Fig. 2.. Magnetic, mechanical, and electrical characterization of the magnetoelastic artificial skin.

(A) Stress-strain curve of the MC layer. (B) Displacement field of the unstructured MC layer when 20 kPa is applied to a pixel. Scale bar, 1 cm. (C) Displacement field of the groove-structured MC layer when 20 kPa is applied to a pixel. Scale bar, 1 cm. (D) Magnetic flux density versus applied normal stress at the center of a pixel. Data are means ± SD; N = 3. (E) Magnetic flux density variation versus applied shear stress at the center of a pixel and its nearby pixel. Data are means ± SD; N = 3. (F) Mapping of the Z-axis magnetic flux density at 0 kPa.
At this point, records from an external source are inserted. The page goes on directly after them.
theorem State.irq_iff : s.irq = true ↔ s.ie = true ∧ (s.done = true ∨ s.err = true) := by simp [State.irq]

/-- A recorded error keeps the interrupt pending. -/
theorem State.withFirstError_irq (s : State) (e : ErrCode) : (s.withFirstError e).irq = s.ie := by
  simp [State.irq, State.withFirstError]

theorem State.writeStatus_irq_iff {v : Word} :
    (s.writeStatus v).irq = true ↔
      s.ie = true ∧ ((s.done = true ∧ v.getLsbD 1 = false) ∨ (s.err = true ∧ v.getLsbD 2 = false)) := by
  simp [State.irq_iff, State.writeStatus_eq]

theorem State.start_irq_iff {i : Instr} : (s.start i).irq = true ↔ s.ie = true ∧ s.err = true := by
  simp [State.irq_iff]

/-- A write to CMD that is dropped or illegal records an error (60_exceptions.md R171). -/
theorem State.issue_irq_of_refused {v : Word} (h : s.busy = true ∨ ∀ i, v ≠ encode i) : (s.issue v).irq = s.ie := by
  rcases State.issue_cases s v with ⟨_, hi⟩ | ⟨_, _, hi⟩ | ⟨hb, i, hd, _⟩
  · rw [hi, State.withFirstError_irq]
  · rw [hi, State.withFirstError_irq]
  · rcases h with hb' | hv
    · simp [hb] at hb'
    · exact absurd (eq_encode_of_decode hd) (hv i)

theorem exec_irq {i : Instr} (h : exec i s = .next t) : t.irq = s.ie := by
  obtain ⟨u, hk, rfl | ⟨e, rfl⟩⟩ := exec_control_cases h
  · simp [State.irq, hk.ie]
  · exact (State.withFirstError_irq u e).trans hk.ie

end Sys2Proof.Machine
end

section
/-! SUPPORT. What a consistent tree says of the queue and the root (10_state.md R29, R30). -/

namespace Sys2Proof.Machine

variable {s : State}

theorem State.TreeOk.length_pq_le (h : s.TreeOk) : s.pq.length ≤ 256 := by
  have hleaf := h.leafCount
  have hfirst := h.leafFirst
  cases hp : s.phase with
  | empty =>
    obtain ⟨-, -, hq, -⟩ := h.empty hp
    simp [hq]
  | queued =>
    obtain ⟨-, hsum, -⟩ := h.queued hp
    omega
  | built =>
    obtain ⟨-, -, hq, -⟩ := h.finished (State.finished_iff.mpr (.inl hp))
    simp [hq]
  | coded =>
    obtain ⟨-, -, hq, -⟩ := h.finished (State.finished_iff.mpr (.inr hp))
    simp [hq]

/-- Without a finished tree the root is NIL (R30). -/
theorem State.TreeOk.root_of_unfinished (h : s.TreeOk) (hf : s.finished = false) : s.root = Config.nil := by
  cases hp : s.phase with
  | empty =>
    obtain ⟨-, -, -, hroot⟩ := h.empty hp
    exact hroot
  | queued =>
    obtain ⟨-, -, hroot, -⟩ := h.queued hp
    exact hroot
  | built => simp [State.finished, hp] at hf
  | coded => simp [State.finished, hp] at hf

/-- An entry that is allocated to no node, NIL among them, reads 0 (R27, R48). -/
theorem State.nodeAt_of_unallocated {i : Nat} (h : i = 511 ∨ (s.TreeOk ∧ s.nnode.toNat ≤ i)) :
    s.nodeAt i = Node.zero := by
  by_cases hi : 511 ≤ i
  · exact State.nodeAt_of_ge hi
  · obtain rfl | ⟨ht, hn⟩ := h
    · omega
    · exact ht.unallocated i (by omega) hn

end Sys2Proof.Machine
end

section
/-! CLAIMS. The statements of the state and its registers (10_state.md). -/

namespace Sys2Proof.Machine
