-- ==== Sys2Proof/Word.lean ====
section
/-! DEFINITION. Word.lean: the widths the manual uses. -/

namespace Sys2Proof

/-- One byte, on the line or at the host port (R196). -/
abbrev Byte := BitVec 8

/-- A 16-bit field (R196). -/
abbrev Half := BitVec 16

/-- A sequence number: 16-bit and modular (R30). -/
abbrev Seq := BitVec 16

/-- A station number 0..15 (R73). -/
abbrev StationNo := Fin 16

/-- A slot's tag 0..7 (R138). -/
abbrev Tag := Fin 8

/-- A zone line ZL0..ZL7 (R162). -/
abbrev LineNo := Fin 8

end Sys2Proof
end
Scale bar, 1 cm. (G) Mapping of the Z-axis magnetic flux density with 200 kPa applied to the white dashed box. Scale bar, 1 cm. (H) Mapping of the magnetic flux density using a magnetic flux display. Scale bar, 1 cm. (I) Mapping of the magnetic flux density with a pressing force of 5 N on the white dashed box using a magnetic flux display. Scale bar, 1 cm. (J) Illustration of normal stress on a single pixel and two sensory channels are excited. (K) Signal waveform in channel 2 and channel 6 under normal stress of 515.87 kPa. (L) Sensitivity of channel 2 and channel 6 under normal stress. Data are means ± SD; N = 5. (M) Illustration of shear stress on a single pixel and when three sensory channels are excited. (N) Signal waveform in channel 2, channel 6, and channel 1 under shear stress. (O) Sensitivity of channel 1 and channel 6 under shear stress. Data are means ± SD; N = 5. (P) Sensitivity of channel 2 and channel 6 under shear stress. Data are means ± SD; N = 5. A.U., arbitrary units.

Fig. 3.. Characterizing the perception capability of the magnetoelastic artificial skin.
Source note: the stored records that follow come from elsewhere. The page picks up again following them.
-- ==== Sys2Proof/Machine/Bits.lean ====
section
/-! DEFINITION. Machine/Bits.lean: bit and byte order (R196), sequence-number arithmetic (R30), the stuffing of a frame
(R197), the check computation and the digest listing (R200). -/

namespace Sys2Proof.Machine

/-- The `w` bits of `n`, most significant bit first (R196). -/
def bitsOf (w n : Nat) : List Bool := (List.range w).map fun i => n.testBit (w - 1 - i)

/-- The number that bits spell, most significant bit first (R196). -/
def natOf (bits : List Bool) : Nat := bits.foldl (fun acc b => 2 * acc + b.toNat) 0

/-- The bits of a byte, bit 7 first (R196). -/
def byteBits (b : Byte) : List Bool := bitsOf 8 b.toNat

/-- The bits of a 16-bit field, most significant bit first. -/
def halfBits (h : Half) : List Bool := bitsOf 16 h.toNat

/-- A 16-bit field as two bytes, the most significant first (R196). -/
def halfBytes (h : Half) : List Byte := [BitVec.ofNat 8 (h.toNat / 256), BitVec.ofNat 8 (h.toNat % 256)]

/-- The 16-bit field of two bytes, the most significant first (R196). -/
def halfOf (hi lo : Byte) : Half := BitVec.ofNat 16 (hi.toNat * 256 + lo.toNat)

/-- A number as one byte. -/
def byteOf (n : Nat) : Byte := BitVec.ofNat 8 n

/-- A flag as the number its bit stands for. -/
def flagAt (bit : Nat) (b : Bool) : Nat := if b then 2 ^ bit else 0

/-- R30: `a` is later than `b`. -/
def later (a b : Seq) : Bool := decide (1 ≤ (a - b).toNat) && decide ((a - b).toNat ≤ 32767)

/-- R30: `a` is earlier than `b`. -/
def earlier (a b : Seq) : Bool := decide (32769 ≤ (a - b).toNat)

/-- R30: `a` is opposite `b`. -/
def opposite (a b : Seq) : Bool := decide ((a - b).toNat = 32768)

/-- R186: an increment that finds a counter at 65535 leaves it at 65535. -/
def satInc (c : Half) : Half := if c = 0xFFFF#16 then c else c + 1#16

/-- R200: one input bit of the check computation. -/
def checkStep (reg : Half) (bit : Bool) : Half :=
  if bit ^^ reg.msb then (reg <<< 1) ^^^ 0x1253#16 else reg <<< 1

/-- R200: the check value over the input bits. -/
def checkValue (bits : List Bool) : Half := bits.foldl checkStep 0xFFFF#16

/-- R200: the check value over a listing of bytes. -/
def checkBytes (bytes : List Byte) : Half := checkValue (bytes.flatMap byteBits)

/-- R200: the listing of the four shared fields that the digest covers. -/
def digestListing (zoneCount poolCapacity beatInterval absenceLimit : Nat) : List Byte :=
  [byteOf zoneCount] ++ halfBytes (BitVec.ofNat 16 poolCapacity) ++ halfBytes (BitVec.ofNat 16 beatInterval) ++
    [byteOf absenceLimit]

/-- R181, R200: the digest over the four shared fields. -/
def digestOf (zoneCount poolCapacity beatInterval absenceLimit : Nat) : Half :=
  checkBytes (digestListing zoneCount poolCapacity beatInterval absenceLimit)

/-- R197: the stuffing of the rest of a span, after a run of `run` bits of level `last`. A stuff bit counts toward the
next run. -/
def stuffAfter (last : Bool) (run : Nat) : List Bool → List Bool
  | [] => []
  | b :: rest =>
    let n := if b = last then run + 1 else 1
    if n = 5 then b :: (!b) :: stuffAfter (!b) 1 rest else b :: stuffAfter b n rest

/-- R197: a stuff bit after every five consecutive bits of one level. -/
def stuff (bits : List Bool) : List Bool := stuffAfter true 0 bits

/-- R197: the receiver's side of `stuffAfter`: a bit that follows five consecutive bits of one level is removed. -/
def unstuffAfter (last : Bool) (run : Nat) : List Bool → List Bool
  | [] => []
  | b :: rest =>
    if run = 5 then unstuffAfter b 1 rest
    else b :: unstuffAfter b (if b = last then run + 1 else 1) rest

/-- R197: the unstuffed content. -/
def unstuff (bits : List Bool) : List Bool := unstuffAfter true 0 bits

/-- R197: of the levels read from the start bit to the recessive run that shows the end, the frame's content. The last
dominant bit before the run is the end delimiter's and is discarded. -/
def contentOf (levels : List Bool) : List Bool := ((levels.reverse.dropWhile id).drop 1).reverse

/-- The length of the run of one level that a list of levels begins with. -/
def headRun : List Bool → Nat
  | [] => 0
  | [_] => 1
  | a :: b :: rest => if a = b then headRun (b :: rest) + 1 else 1

/-- R197: no run of six equal levels. -/
def noRunOfSix : List Bool → Bool
  | [] => true
  | b :: rest => decide (headRun (b :: rest) < 6) && noRunOfSix rest

/-- R197: these levels, read from the start bit on, end with the first run of six equal levels, and the run is of this
level: recessive, the frame has ended; dominant, it is broken. -/
def endsAtRunOf (level : Bool) (levels : List Bool) : Bool :=
  noRunOfSix levels.dropLast && decide (6 ≤ levels.length) &&
    decide (levels.drop (levels.length - 6) = List.replicate 6 level)

end Sys2Proof.Machine
end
(A) Electrical output of the magnetoelastic artificial skin under normal press at different pixels. (B) The reconstructed electrical output of 16 pixels in the artificial skin from the eight stacked orthogonal channels. (C) Reconstructed tactile mapping of the signal output intensity when writing “U,” “C,” “L,” and “A” and their corresponding voltage output profile using the eight stacked orthogonal channels. A.U., arbitrary units. (D) The electrical output of the magnetoelastic artificial skin under different tactile stimulation (press, shear right, shear down, shear left, shear, up, tapping, and vibration) at pixel 6.
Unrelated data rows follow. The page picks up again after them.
-- ==== Sys2Proof/Machine/Apply.lean ====
section
/-! DEFINITION. Machine/Apply.lean: the application of a taken frame, live or from the hold-back queue (R45, R46), with
its membership effect (R79, R91, R92, R95, R96, R98, R99, R110 to R112). -/

namespace Sys2Proof.Machine

/-- Where the membership step of an application leaves the station (R92, R95, R96, R98, R99, R112). -/
inductive Move where
  /-- the station state stays -/
  | stay
  /-- the own JOIN is accepted (R92) -/
  | becomeMember
  /-- a MEMBER loses its place and goes JOINING (R96, R112) -/
  | loseMembership (c : Cause)
  /-- the station goes to DETACHED, REFUSED or ISOLATED -/
  | leaveGroup (st : StationState) (c : Cause)
  /-- the group dissolves at this station (R98) -/
  | dissolve
  deriving DecidableEq, Repr

/-! ### The roster's part -/

/-- R79: the last-taken of a sender that is a member becomes the frame's seq. -/
def Roster.recordTaken (r : Roster) (x : StationNo) (seq : Seq) : Roster :=
  match r.members[x] with
  | some m => { r with members := r.members.set x (some { m with lastTaken := seq }) }
  | none => r

/-- R91: a station is added to the member set, or renewed in it. -/
def Roster.add (r : Roster) (x : StationNo) (seq : Seq) : Roster :=
  { r with members := r.members.set x (some { joinedAt := seq, lastTaken := seq }) }

/-- A station leaves the member set. -/
def Roster.removeMember (r : Roster) (x : StationNo) : Roster := { r with members := r.members.set x none }

/-- A station leaves the member set, and its absence timer stops (R106). -/
def State.removePeer (s : State) (x : StationNo) : State :=
  { s with roster := s.roster.removeMember x, pres := s.pres.stopAbsence x }

/-- R91, R104: a station is added or renewed; its absence timer starts unless it is this station. -/
def State.admitPeer (s : State) (x : StationNo) (seq : Seq) : State :=
  { s with
    roster := s.roster.add x seq
    pres := if s.isMe x then s.pres else s.pres.startAbsence x s.cfg.absenceTime }

/-- An event about a peer (R91, R95, R110). -/
def peerEvent (k : EventKind) (x : StationNo) (c : Option Cause) (seq : Seq) : Event :=
  { kind := k, station := some x, cause := c.map .cause, seq := some seq }

/-! ### Membership effects, kind by kind -/

/-- R96: this station's number has left its member set by a frame other than its own LEAVE. -/
def ownLoss (st : StationState) (c : Cause) : Move :=
  match st with
  | .member => .loseMembership c
  | .leaving => .leaveGroup .detached c
  | .idle | .listening | .founding | .joining | .detached | .refused | .isolated => .stay

/-- R91, R92, R99: the effect of a taken JOIN. -/
def State.applyJoin (s : State) (j : StationNo) (digest : Half) (own : Bool) (seq : Seq) : State × Move :=
  let was := s.roster.isMember j
  let accepted := decide (s.roster.digest = some digest)
  let s1 := if accepted then s.admitPeer j seq else if was then s.removePeer j else s
  if s.isMe j then
    (s1, if own then (if accepted then .becomeMember else .leaveGroup .refused .config)
         else .leaveGroup .isolated .duplicate)
  else
    (s1.emit
      (if accepted then peerEvent .peerIn j (some (if was then .renewed else .new)) seq
       else peerEvent .peerRefused j none seq), .stay)

/-- R95, R96: the effect of a taken LEAVE. One that bears this station's number and that it did not send appends no
PEER_OUT, as R95 gives PEER_OUT to the stations other than the sender (DESIGN CHOICE, log 28). -/
def State.applyLeave (s : State) (x : StationNo) (own : Bool) (seq : Seq) : State × Move :=
  let was := s.roster.isMember x
  let s1 := if was then s.removePeer x else s
  if s.isMe x then
    (s1, if own then .leaveGroup .detached .left else if was then ownLoss s.mem.state .removed else .stay)
  else (if was then s1.emit (peerEvent .peerOut x (some .left) seq) else s1, .stay)

/-- R110, R111: the effect of a taken EVICT. -/
def State.applyEvict (s : State) (y : StationNo) (target : Byte) (seq : Seq) : State × Move :=
  if h : target.toNat < 16 then
    let x : StationNo := ⟨target.toNat, h⟩
    if s.roster.isMember x && decide (x ≠ y) then
      let s1 := s.removePeer x
      let out := peerEvent .peerOut x (some .evicted) seq
      if s.isMe x then
        match ownLoss s.mem.state .evicted with
        | .stay => (s1.emit out, .stay)
        | m => (s1, m)
      else (s1.emit out, .stay)
    else (s.bump .staleEvictions, .stay)
  else (s.bump .staleEvictions, .stay)

/-- R45 step 4, by the frame's kind. -/
def State.applyKind (s : State) (f : Frame) (own : Bool) : State × Move :=
  match f.body with
  | .join d => s.applyJoin f.sender d own f.seq
  | .leave => s.applyLeave f.sender own f.seq
  | .evict target => s.applyEvict f.sender target f.seq
  | .claim .. | .release _ | .withdraw _ | .beat _ | .syncreq | .found _ | .snapHeader .. | .snapRecord .. => (s, .stay)

/-- R41, R99: the frame bears this station's number and this station did not send it. -/
def State.isForeign (s : State) (f : Frame) (own : Bool) : Bool := s.isMe f.sender && !own

/-- R99: the DUPLICATE event of a foreign use of the own number. -/
def duplicateEvent (f : Frame) : Event :=
  { kind := .duplicate, seq := some f.seq, cause := some (.kind f.body.kind) }

/-- R98: the group dissolves at the station that applies this frame, tested after the membership effect. -/
def Roster.dissolvedBy (r : Roster) (f : Frame) : Bool :=
  r.isVoid || (decide (f.body.kind = .syncreq) && (r.server f.sender).isNone)

/-- R98: dissolution governs a stay and a loss of membership, and gives way to DETACHED, REFUSED and ISOLATED. -/
def Move.withDissolution (m : Move) (dissolved : Bool) : Move :=
  match m with
  | .leaveGroup st c => .leaveGroup st c
  | .dissolve => .dissolve
  | .stay | .becomeMember | .loseMembership _ => if dissolved then .dissolve else m

/-- R45 step 4: the membership effect whole, with its events but for the station's own move. -/
def State.membershipStep (s : State) (f : Frame) (own : Bool) : State × Move :=
  let s1 := { s with roster := s.roster.recordTaken f.sender f.seq }
  let (s2, m) := s1.applyKind f own
  let s3 := if s.isForeign f own then s2.emit (duplicateEvent f) else s2
  (s3, m.withDissolution (s3.roster.dissolvedBy f))

/-- R76, R77, R92, R96, R98, R112: the move is made, with its STATION_STATE event. -/
def State.makeMove (s : State) (m : Move) (seq : Seq) : State :=
  match m with
  | .stay => s
  | .becomeMember =>
    let s1 := { s with pres := s.pres.watchMembers s.roster s.mem.number s.cfg.absenceTime }
    s1.enterMember .joined (some seq)
  | .loseMembership c =>
    { s with cu := s.cu.dropServes }.enterJoining true c (some seq)
  | .leaveGroup st c => s.enterOut st c (some seq)
  | .dissolve => s.enterListening .dissolved (some seq)

/-- R45 step 6, R147, R160: the slots are settled from the report, or cleared by the move. -/
def State.settleSlots (s : State) (m : Move) (f : Frame) (own : Bool) (entry : Option Tag) (rep : Report) : State :=
  match m with
  | .stay | .becomeMember => s.settleReport f own entry rep
  | .loseMembership c => s.clearSlots .lost c (some f.seq)
  | .leaveGroup st c =>
    s.clearSlots (if st = .detached ∧ c = .left then .freed else .lost) c (some f.seq)
  | .dissolve => s.clearSlots .lost .dissolved (some f.seq)

/-- R50: a BEAT's fingerprint against the one kept from before its effect. -/
def State.compareFingerprint (s : State) (f : Frame) (own : Bool) (carried kept : Half) : State :=
  if carried = kept then s
  else
    let s1 := (s.emit { kind := .mismatch, station := some f.sender, seq := some f.seq }).bump .mismatches
    if s1.roster.reference = some f.sender ∧ s1.isForeign f own = false then s1.enterBehind else s1

/-- R45 step 7, live only (R46): server designation and the comparison of R50. -/
def State.lastStep (s : State) (f : Frame) (own : Bool) (kept : Half) : State :=
  match f.body with
  | .syncreq => s.designate f.sender
  | .beat fp => s.compareFingerprint f own fp kept
  | .claim .. | .release _ | .withdraw _ | .evict _ | .leave | .join _ | .found _ | .snapHeader .. | .snapRecord .. => s

/-- R45: the application of a taken frame. `live`: not from the hold-back queue (R46). `own`: this station sent it.
`entry`: the slot whose unpurged send-queue entry it was. A held-back frame too is recorded as heard (DEDUCED, log 22). -/
def State.applyFrame (s : State) (live : Bool) (own : Bool) (entry : Option Tag) (f : Frame) : State :=
  let s1 := { s with order := { s.order with expected := f.seq + 1, lastHeard := some f.seq } }
  let kept := s.fingerprint
  let (table, rep) := s1.table.apply s1.cfg s1.roster.isMember f
  let (s2, m) := { s1 with table := table }.membershipStep f own
  let s3 := s2.makeMove m f.seq
  let s4 := if own then { s3 with pres := s3.pres.ownFrameTaken s3.cfg.beatInterval } else s3
  let s5 := s4.settleSlots m f own entry rep
  if live then s5.lastStep f own kept else s5

end Sys2Proof.Machine
end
Fig. 4.. The BMAS for underwater haptic sensing.

(A) Schematic of the BMAS integrated on an autonomous aquatic robot for marine litter perception and recognition. (B) Image of the prepared ocean creatures includes a green sea mollusk shell (C1), a turritellidae (C2), a scallop (C3), and a starfish (C4). (C) Image of the ocean debris includes a bottle cap (T1), a paper cup (T2), and a plastic bottle (T3). (D) Electrical output of eight channels for the recognition of a green sea mollusk shell. (E) Reconstructed mapping of the sea mollusk shell. A.U., arbitrary units. (F) Photograph of a robotic arm integrated with the BMAS through a customized clamp. Scale bar, 2 cm. (G) Representative photograph of objects randomly clamped by the BMAS-equipped robotic arm. Scale bars, 1 cm. (H) Architecture of the 1D convolutional neural network used for underwater object recognition. (I) Evaluation of the recognition loss function and accuracy of the 1D-CNN deep learning algorithm in 80 epochs. (J) Confusion matrix for the seven types of marine creatures and marine litter tactile pattern recognition with randomly selected orientations and contact positions. Actual class refers to the collected data, and predicted class refers to predictions using the 1D-CNN deep learning algorithm. The total classification accuracy reaches ~95%. (K) Probability distribution of identifying the green sea mollusk shell after Softmax step in the 1D-CNN. (L) t-SNE visualization results of the data from the seven marine objects showing the clustering feature. (M) Magnetic flux density and magnetoelastic response of the BMAS under different hydraulic pressure conditions from 0 to 25 mH₂O. Data are means ± SD; N = 3. (N) Variation of voltage amplitude of the BMAS immersed in 3.5 wt % NaCl solution over a 21-day period. C2, channel 2; C6, channel 6. Data are means ± 1.5 interquartile range; N = 4.